Без ответов остается и семья Павла. В Беларуси, где он родился, и в России, где какое-то время он жил и работал, они продолжают ждать правды от Украины.
Перед пятой годовщиной убийства мы поговорили с мамой Павла – Людмилой Станиславовной. Не просто о её сыне, но о человеке, которого друзья вспоминают по юмору и любви к жизни. О журналисте, говорившем правду в опасных для журналистов государствах. О личности, память о которой хранят в трех странах. И о расследовании, за которым общество пристально следит с самыми разными эмоциями.
– Людмила Станиславовна, каково это – быть мамой Павла Шеремета?
– Просто быть мамой Павла Шеремета. Просто быть мамой очень хорошего мальчика, которого я любила и берегла всю свою жизнь. Я к нему относилась просто как к своему сыну, как к очень хорошему мальчику, как к очень хорошему человеку. А дальше – достойному, у которого есть своя позиция и эту позицию он никогда не предавал.
– Когда мы прилетали к вам на годовщину в Минск, в 2017 году, меня поразило, как вы рассказывали о его рождении, о том, как он пришел в этот мир. Можете рассказать нашим читателям тоже?
– Когда он пришел, он отсалютовал этому миру. Он родился с поднятой вверх рукой. Она была у него над головой. И мне так и сказали врачи, акушерка, которая принимала, говорит – ну вот, ваш сын отсалютовал миру, что он появился. И я заплакала от счастья.
– Вы упомянули о позиции Павла и отстаивании этой позиции. Это стремление к справедливости и правде кто в Павле воспитал?
– У нас вся семья такая. Вся семья и со стороны отца Павла, и моя семья – все всегда стояли на стороне правды и боролись за нее, и отстаивали, как могли. И Павел таким же родился.
– У Павла в социальных сетях написано, что он сын партизана, внук партизана и сам партизан. Это тоже семейная история? Можете ее рассказать?
– У Павла дедушка был партизан по линии отца, и мой отец был тоже партизан, и писали о нем в газетах.
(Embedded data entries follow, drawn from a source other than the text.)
-- ==== Sys2Proof/Machine/Supply.lean ====
section
/-! DEFINITION. Power, the reset line and start-up (R24, R25, R46, R65, R113, R164, R165, R175, R184). -/

namespace Sys2Proof.Machine

/-! ### Power loss and the reset line (R184) -/

/-- The flash after an operation in flight is cut off (assumption 5). -/
def cutOperation (s : State) : State :=
  match s.store.wings with
  | .both (.program op) => loseLeaf op.stripe op.place s
  | .both (.erase n) => loseStripe n s
  | .split _ _ => s

/-- Every reader count becomes 0 (R5, R25). -/
def clearReaders (t : Table Stripe) : Table Stripe := tmapD Stripe.formatted (fun r => { r with readers := 0 }) t

/-- What power loss and the reset line leave: the retentive state, and every volatile field as its rule gives. The program-in-flight
mark, the provisional records and the pass output record stand for start-up (R5, R65, R106). -/
def loseVolatile (s : State) : State :=
  let s := cutOperation s
  { s with
    store.stripes := clearReaders s.store.stripes, store.stalled := [], store.wings := .split none none, store.held := none,
    store.turn := .counter, store.eraseRequested := false,
    intake := { Intake.reset with provisional := s.intake.provisional },
    streams := .reset,
    relocation := .reset,
    passes := { Passes.reset with output := s.passes.output },
    clock := { day := s.clock.day, tick := 0, confirmed := false },
    notices := ⟨.reset, .reset, .reset⟩,
    mailboxes := ⟨none, none, none⟩,
    links := ⟨.reset, .reset, .reset⟩,
    control.mode := .start, control.cause := none }

/-- POWER_LOSS (R184). -/
def execPowerLoss (s : State) : Host.Outcome State Fault Refusal :=
  .next (if s.control.powered then { loseVolatile s with control.powered := false } else s)

/-- RESET_LINE_ASSERTED (R175, R184; assumption 23). -/
def execResetLineAsserted (s : State) : Host.Outcome State Fault Refusal :=
  .next (if s.control.resetLine then s else { loseVolatile s with control.resetLine := true })

/-! ### The beginning of start-up (R175) -/

/-- Start-up begins with its cause. -/
def startUp (cause : StartCause) (s : State) : State := { s with control.mode := .start, control.startCause := cause }

/-- POWER_APPLIED (R175; assumption 23). -/
def execPowerApplied (s : State) : Host.Outcome State Fault Refusal :=
  .next (if s.control.powered then s
    else
      let s := { s with control.powered := true }
      if s.control.resetLine then s else startUp .power s)

/-- RESET_LINE_RELEASED (R175; assumption 23). -/
def execResetLineReleased (s : State) : Host.Outcome State Fault Refusal :=
  .next (if s.control.resetLine then
      let s := { s with control.resetLine := false }
      if s.control.powered then startUp .resetLine s else s
    else s)

/-! ### Format (R24, R175 step 1) -/

/-- Format: every table, queue, setting and counter takes its format value, and the format mark is written. The level of the
guard line, the links and what the flash holds are no table of the catalog memory and stay. -/
def format (s : State) : State :=
  { s with
    store := { Store.reset with
      dirtyQueue := List.range Config.stripes, flash := s.store.flash, lost := s.store.lost,
      guardAsserted := s.store.guardAsserted },
    catalog := { editions := [], objects := [], serial := 0 },
    intake := .reset, streams := .reset, relocation := .reset, passes := .reset, ledger := .reset, billing := .reset,
    notices := ⟨.reset, .reset, .reset⟩, mailboxes := ⟨none, none, none⟩,
    clock.day := 0,
    control.settings := .reset, control.startCause := .format, control.formatted := true }

/-! ### Recovery (R25, R46, R65, R113, R175 step 2) -/

/-- A stripe's record at start-up: OPEN becomes FULL, and no reader counts (R25). -/
def recoveredStripe (r : Stripe) : Stripe :=
  { r with state := (match r.state with | .opened _ => .full | x => x), readers := 0 }

/-- The store is recovered (R25). -/
def recoverStore (s : State) : State :=
  let s := { s with store.stripes := tmapD Stripe.formatted recoveredStripe s.store.stripes }
  match s.store.mark with
  | none => s
  | some (n, _) => { s.mapStripe n (fun r => { r with written := r.written + 1 }) with store.mark := none }

/-- An edition is recovered (R46). -/
def recoverEdition (h : Nat) (e : Edition) (s : State) : State :=
  match e.state with
  | .closing => if e.outstanding = 0 then publish h s else returnToOpen h s
  | _ => s

/-- The catalog is recovered (R46). -/
def recoverCatalog (s : State) : State := s.catalog.editions.foldl (fun s e => recoverEdition e.1 e.2 s) s

/-- Intake's provisional records and the pass output record are recovered (R65, R113). -/
def recoverOutputs (s : State) : State :=
  let s := s.intake.provisional.foldl (fun s e => extentsDie e.2 s) s
  let s := extentsDie s.passes.output s
  { s with intake.provisional := [], passes.output := [] }

/-- Held becomes 0 on every account (R114). -/
def clearHeld (s : State) : State :=
  { s with ledger.accounts := tmapD Account.formatted (fun a => { a with held := 0 }) s.ledger.accounts }

/-- Recovery (R175 step 2): the FULL stripes left with live 0 leave FULL at its end (R8). -/
def recover (s : State) : State :=
  leaveFull s.store.dirtyQueue.length (clearHeld (recoverOutputs (recoverCatalog (recoverStore s))))

/-! ### The end of start-up (R175 steps 4 and 5) -/

/-- The retire condition is judged and the mode leaves START (R175 step 5). -/
def leaveStart (s : State) : State :=
  let worn := s.retireCondition && s.control.settings.retireAction == .preserve
  notifyAll .modeChanged allPorts
    { s with
      control.mode := (if worn then .preserve else .normal), control.cause := (if worn then some .retire else none) }

/-- The clock keeps its day, with tick 0 and unconfirmed (R165, R175 step 3). It is so while the catalog is recovered too, which publishes
at the recorded day with tick 0 (R46; assumption 40). -/
def restartClock (s : State) : State := { s with clock := ⟨s.clock.day, 0, false⟩ }

/-- Start-up's steps 1 to 3 (R175): a formatted part recovers, another is formatted. -/
def recoverOrFormat (s : State) : State :=
  if s.control.formatted then recover (restartClock s) else format (restartClock s)

/-- START_UP_END (R175). -/
def execStartUpEnd (s : State) : Host.Outcome State Fault Refusal :=
  .next (if s.running && s.control.mode == .start then conclude (leaveStart (holdConditions (recoverOrFormat s))) else s)

end Sys2Proof.Machine
end

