-- ==== Sys2Proof/Machine/Dispatch.lean ====
section
/-! DEFINITION. One arm per command: the direct call of its meaning. -/

namespace Sys2Proof.Machine

/-- A command's effect on everything but the queue. -/
def exec (i : Instr) (s : State) : Host.Outcome State Fault Refusal :=
  match i with
  | .openEdition f date number => Sys2Proof.Machine.execOpenEdition f date number s
  | .beginObject f h kind number length rights contributor format placements => Sys2Proof.Machine.execBeginObject f h kind number length rights contributor format placements s
  | .putChunk f n offset data => Sys2Proof.Machine.execPutChunk f n offset data s
  | .endObject f n check => Sys2Proof.Machine.execEndObject f n check s
  | .dropObject f n => Sys2Proof.Machine.execDropObject f n s
  | .closeEdition f h release => Sys2Proof.Machine.execCloseEdition f h release s
  | .abandonEdition f h => Sys2Proof.Machine.execAbandonEdition f h s
  | .read f key version offset length => Sys2Proof.Machine.execRead f key version offset length s
  | .withdrawEdition f h => Sys2Proof.Machine.execWithdrawEdition f h s
  | .reinstateEdition f h => Sys2Proof.Machine.execReinstateEdition f h s
  | .purgeEdition f h => Sys2Proof.Machine.execPurgeEdition f h s
  | .registerContributor f id => Sys2Proof.Machine.execRegisterContributor f id s
  | .setContributorState f id state => Sys2Proof.Machine.execSetContributorState f id state s
  | .setClock f day tick => Sys2Proof.Machine.execSetClock f day tick s
  | .setOperating f lowMark retentionDays retireLimit retireAction damageAction => Sys2Proof.Machine.execSetOperating f lowMark retentionDays retireLimit retireAction damageAction s
  | .resumeWrites f => Sys2Proof.Machine.execResumeWrites f s
  | .submitPass f key source mode stride low high k p => Sys2Proof.Machine.execSubmitPass f key source mode stride low high k p s
  | .cancelPass f id => Sys2Proof.Machine.execCancelPass f id s
  | .passResult f => Sys2Proof.Machine.execPassResult f s
  | .takeSurvey f => Sys2Proof.Machine.execTakeSurvey f s
  | .discardVersion f key version => Sys2Proof.Machine.execDiscardVersion f key version s
  | .openAccount f id tariffClass limit => Sys2Proof.Machine.execOpenAccount f id tariffClass limit s
  | .setAccount f id tariffClass limit => Sys2Proof.Machine.execSetAccount f id tariffClass limit s
  | .creditAccount f id amount => Sys2Proof.Machine.execCreditAccount f id amount s
  | .suspendAccount f id => Sys2Proof.Machine.execSuspendAccount f id s
  | .reinstateAccount f id => Sys2Proof.Machine.execReinstateAccount f id s
  | .closeAccount f id => Sys2Proof.Machine.execCloseAccount f id s
  | .findAccount f id => Sys2Proof.Machine.execFindAccount f id s
  | .setShare f id share => Sys2Proof.Machine.execSetShare f id share s
  | .setTariff f kind usage tariffClass action base copyUnit minimum => Sys2Proof.Machine.execSetTariff f kind usage tariffClass action base copyUnit minimum s
  | .setTariffGlobals f m0 m1 m2 m3 r p => Sys2Proof.Machine.execSetTariffGlobals f m0 m1 m2 m3 r p s
  | .setPeriodLength f days => Sys2Proof.Machine.execSetPeriodLength f days s
  | .quote f account key usage copies => Sys2Proof.Machine.execQuote f account key usage copies s
  | .order f account key usage copies => Sys2Proof.Machine.execOrder f account key usage copies s
  | .closePeriod f => Sys2Proof.Machine.execClosePeriod f s
  | .takeStatements f => Sys2Proof.Machine.execTakeStatements f s
  | .releaseStatements f sequence => Sys2Proof.Machine.execReleaseStatements f sequence s
  | .findEdition f name => Sys2Proof.Machine.execFindEdition f name s
  | .findObject f key => Sys2Proof.Machine.execFindObject f key s
  | .cancelStream f id => Sys2Proof.Machine.execCancelStream f id s
  | .status f => Sys2Proof.Machine.execStatus f s
  | .identify f => Sys2Proof.Machine.execIdentify f s
  | .takeNotices f => Sys2Proof.Machine.execTakeNotices f s
  | .setNoticeMask f kinds => Sys2Proof.Machine.execSetNoticeMask f kinds s
  | .postMessage f targets text => Sys2Proof.Machine.execPostMessage f targets text s
  | .takeMessage f => Sys2Proof.Machine.execTakeMessage f s
  | .unknownRequest p tag code => Sys2Proof.Machine.execUnknownRequest p tag code s
  | .badFrame p tag => Sys2Proof.Machine.execBadFrame p tag s
  | .busy p tag malformed => Sys2Proof.Machine.execBusy p tag malformed s
  | .replySent p => Sys2Proof.Machine.execReplySent p s
  | .dataFrameSent p => Sys2Proof.Machine.execDataFrameSent p s
  | .endFrameSent p => Sys2Proof.Machine.execEndFrameSent p s
  | .sheetFetchComplete wing delivered => Sys2Proof.Machine.execSheetFetchComplete wing delivered s
  | .leafProgramWritten => Sys2Proof.Machine.execLeafProgramWritten s
  | .leafProgramFailed => Sys2Proof.Machine.execLeafProgramFailed s
  | .stripeEraseComplete erased => Sys2Proof.Machine.execStripeEraseComplete erased s
  | .dayMark => Sys2Proof.Machine.execDayMark s
  | .tick => Sys2Proof.Machine.execTick s
  | .clockSaturated => Sys2Proof.Machine.execClockSaturated s
  | .countdownExpiry => Sys2Proof.Machine.execCountdownExpiry s
  | .storeGuardAsserted => Sys2Proof.Machine.execStoreGuardAsserted s
  | .storeGuardReleased => Sys2Proof.Machine.execStoreGuardReleased s
  | .linkReset p => Sys2Proof.Machine.execLinkReset p s
  | .breakEnd p => Sys2Proof.Machine.execBreakEnd p s
  | .powerLoss => Sys2Proof.Machine.execPowerLoss s
  | .resetLineAsserted => Sys2Proof.Machine.execResetLineAsserted s
  | .powerApplied => Sys2Proof.Machine.execPowerApplied s
  | .resetLineReleased => Sys2Proof.Machine.execResetLineReleased s
  | .startUpEnd => Sys2Proof.Machine.execStartUpEnd s
  | .statementMove => Sys2Proof.Machine.execStatementMove s

end Sys2Proof.Machine
end

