/-! ### Codes (R178) -/

/-- The code of a request, and 0 for a command that is no request (R178: 0x00 is unassigned). -/
def requestCodeOf : Instr → Nat
  | .openEdition _ _ _ => 0x01
  | .beginObject _ _ _ _ _ _ _ _ _ => 0x02
  | .putChunk _ _ _ _ => 0x03
  | .endObject _ _ _ => 0x04
  | .dropObject _ _ => 0x05
  | .closeEdition _ _ _ => 0x06
  | .abandonEdition _ _ => 0x07
  | .read _ _ _ _ _ => 0x08
  | .withdrawEdition _ _ => 0x09
  | .reinstateEdition _ _ => 0x0A
  | .purgeEdition _ _ => 0x0B
  | .registerContributor _ _ => 0x0C
  | .setContributorState _ _ _ => 0x0D
  | .setClock _ _ _ => 0x0E
  | .setOperating _ _ _ _ _ _ => 0x0F
  | .resumeWrites _ => 0x10
  | .submitPass _ _ _ _ _ _ _ _ _ => 0x11
  | .cancelPass _ _ => 0x12
  | .passResult _ => 0x13
  | .takeSurvey _ => 0x14
  | .discardVersion _ _ _ => 0x15
  | .openAccount _ _ _ _ => 0x16
  | .setAccount _ _ _ _ => 0x17
  | .creditAccount _ _ _ => 0x18
  | .suspendAccount _ _ => 0x19
  | .reinstateAccount _ _ => 0x1A
  | .closeAccount _ _ => 0x1B
  | .findAccount _ _ => 0x1C
  | .setShare _ _ _ => 0x1D
  | .setTariff _ _ _ _ _ _ _ _ => 0x1E
  | .setTariffGlobals _ _ _ _ _ _ _ => 0x1F
  | .setPeriodLength _ _ => 0x20
  | .quote _ _ _ _ _ => 0x21
  | .order _ _ _ _ _ => 0x22
  | .closePeriod _ => 0x23
  | .takeStatements _ => 0x24
  | .releaseStatements _ _ => 0x25
  | .findEdition _ _ => 0x26
  | .findObject _ _ => 0x27
  | .cancelStream _ _ => 0x28
  | .status _ => 0x29
  | .identify _ => 0x2A
  | .takeNotices _ => 0x2B
  | .setNoticeMask _ _ => 0x2C
  | .postMessage _ _ _ => 0x2D
  | .takeMessage _ => 0x2E
  | .unknownRequest _ _ _ => 0
  | .badFrame _ _ => 0
  | .busy _ _ _ => 0
  | .replySent _ => 0
  | .dataFrameSent _ => 0
  | .endFrameSent _ => 0
  | .sheetFetchComplete _ _ => 0
  | .leafProgramWritten => 0
  | .leafProgramFailed => 0
  | .stripeEraseComplete _ => 0
  | .dayMark => 0
  | .tick => 0
  | .clockSaturated => 0
  | .countdownExpiry => 0
  | .storeGuardAsserted => 0
  | .storeGuardReleased => 0
  | .linkReset _ => 0
  | .breakEnd _ => 0
  | .powerLoss => 0
  | .resetLineAsserted => 0
  | .powerApplied => 0
  | .resetLineReleased => 0
  | .startUpEnd => 0
  | .statementMove => 0

/-! ### Payloads (R180) -/

/-- An object key in 5 octets (R180). -/
def wireOctets (k : WireKey) : List Octet := be 2 k.handle ++ be 1 k.kind ++ be 2 k.number

/-- A placement list: a count of entries in 1 octet, then the keys (R180). -/
def keysOctets (ks : List WireKey) : List Octet := be 1 ks.length ++ ks.flatMap wireOctets

/-- A choice between a number and BEST: a selector octet, then a number octet (R180). -/
def sourceOctets : Source → List Octet
  | .number n => be 1 0 ++ be 1 n
  | .best => be 1 1 ++ be 1 0

/-- An edition's name: a selector octet, 1 for a handle and 2 for a key (assumption 16), then handle, date and edition number, each
present in either case and 0 where it is unused (R44, R180). -/
def nameOctets : EditionName → List Octet
  | .handle h => be 1 1 ++ be 2 h ++ be 2 0 ++ be 1 0
  | .key date number => be 1 2 ++ be 2 0 ++ be 2 date ++ be 1 number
Прабабушка Павла была повешена немцами на площади в центре Осиповичей (город в Беларуси – УП). Собрали много народу на эту показательную казнь как матери партизана, которая лечила раненых, помогала партизанам, как могла.
Отец должен был ее забрать утром, но не успел. А когда пришел за ней, то она уже была повешена в центре города. И конечно, он нес эту боль через всю свою жизнь.
Она – прабабушка Павла, Пелагея Тарасовна – патриотка Беларуси, записана во всех книгах, анналах. Улица в Осиповичах названа ее именем, и деревня, где она жила, где потом жил дедушка Павла, где отец Павла родился, там тоже названа ее именем – Козловской Пелагеи Тарасовны.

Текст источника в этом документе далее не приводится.